→ Your task:
For the word "those", find each line in the entries where it occurs and copy that line.

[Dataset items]
- - - -
/-- Run control and the life of the cycle (chapters 01, 05, 09). -/
structure RunCtl where
  state : RcState := .idle
  inReplay : Bool := false
  variant : Bool := false
  ret : RcState := .idle
  ecn : Nat := 0                 -- the cycle in progress, or the next to begin
  fresh : Bool := true           -- no cycle of the run has begun yet (R334)
  begun : Bool := false          -- cycle `ecn` has begun
  stepping : Bool := false       -- its waits before step 0 are over
  sealNext : Nat := 0            -- every cycle of the run below it is sealed
  runStart : Nat := 0
  pauseAt : Option Nat := none
  stop : Option Nat := none      -- schedule stop held: lowest faulting cycle (R110, R113)
  schedPause : Option Nat := none
  stopLow : Bool := false         -- an abort has discarded the faulting cycle: the pause is at its start (R113)
  waits : List (WaitKind × Nat) := []         -- what the start of `ecn` waits for, each since when
  abort : Option Abort := none
  resume : Option Abort := none  -- an abort whose REPLAY_GO has come and whose replay has not begun (R132)
  halting : Bool := false        -- a halt has reached the device, which has yet to roll back (R133 order 3)
  faults : Map Nat := []         -- SCHEDULE faults by cycle, of its present execution (R109)
  unsaid : Nat := 0              -- of those, the ones that no record tells of yet
  cmd : Option Pending := none
  cseq : Nat := 0                -- CSEQ of the latest system command
  rewindLimit : Nat := 0         -- lambda of the latest REWIND_LIMIT
  rewind : Option Nat := none    -- S of a REWIND whose reports are out, or whose restore runs
  rewindGone : Bool := false     -- the go-ahead is received: the restore runs
  rewindOk : Bool := true
  curBank : Nat := 0
  firstArmed : Bool := false     -- a WITH_INIT load, and no cycle begun since (R73)
  first : Option Nat := none     -- the cycle in which FIRST reads 1
  unsealed : List CycleRec := [] -- ascending
  latch : List LatchEntry := []
  executed : Nat := 0            -- every cycle of the run below it has begun at least once
  reached : Nat := 0             -- one above the highest cycle begun since the run from LOADED (R430)
  again : Bool := false          -- the cycle in progress was begun before, or is re-run in REPLAYING (R430)
  liveLimit : Map Nat := []      -- per source: the position below which REPLAYING presents words
  seenAt : Map Nat := []         -- host-in channel * 2^64 + position: one above the cycle at whose start it was first the head word
  pendingStore : List XqWrite := []
  drainWait : Option Nat := none -- TB0 since which the drain waits for journal space (R165)
  snap : Option SnapJob := none
  trim : Option Nat := none      -- target of a journal trim in progress
  loadBusy : List Nat := []      -- clusters whose IMEM load runs
  loadInit : List Nat := []      -- of those, the ones whose LOAD had WITH_INIT = 1
  dmBusy : List Nat := []
  loadErr : List Nat := []       -- clusters whose IMEM load ended with ERROR since LOAD_BEGIN
  dmErr : List Nat := []
  mapErr : Bool := false
  lastZero : Map Bool := []      -- per cluster: ZERO of the last DMB load (R168)
  deriving DecidableEq, Repr

/-- What a port has put on its lanes: a run of symbol times in which every lane that sends sent K28.5 (and the active lanes K28.3 in
the marker columns due), or the line symbols of one symbol time (R175-R178), of the active lanes in ascending order and then of the
others. -/
inductive Wire where
  | idle (n : Nat)
  | col (l : List (BitVec 10))
  deriving DecidableEq, Repr

/-- The lines of a port (R175, R178); lanes are physical. -/
structure Line where
  txRd : Map Bool := []      -- lanes whose transmitter's running disparity is positive
  rxRd : Map Bool := []      -- the same of the receiver
  since : Nat := 0           -- columns since the previous marker column
  ahead : Nat := 0           -- columns sent whose symbol times have still to pass
  pos : Nat := 0             -- in training: the next symbol of the sequence that repeats
  lag : Map Nat := []        -- by lane: how many symbol times it lags the earliest, as its marker last showed (R178)
  missed : Map Nat := []     -- by lane: markers missed in succession
  frac : Nat := 0            -- the part of a symbol time that has passed, in fs
  viol : Map (Nat × Nat) := []   -- by lane: code violations of the present deskew interval, and when it began
  out : List Wire := []      -- what has been sent, the model's own record
  deriving DecidableEq, Repr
- - - -
→ Written reply:
  unsaid : Nat := 0              -- of those, the ones that no record tells of yet
  loadInit : List Nat := []      -- of those, the ones whose LOAD had WITH_INIT = 1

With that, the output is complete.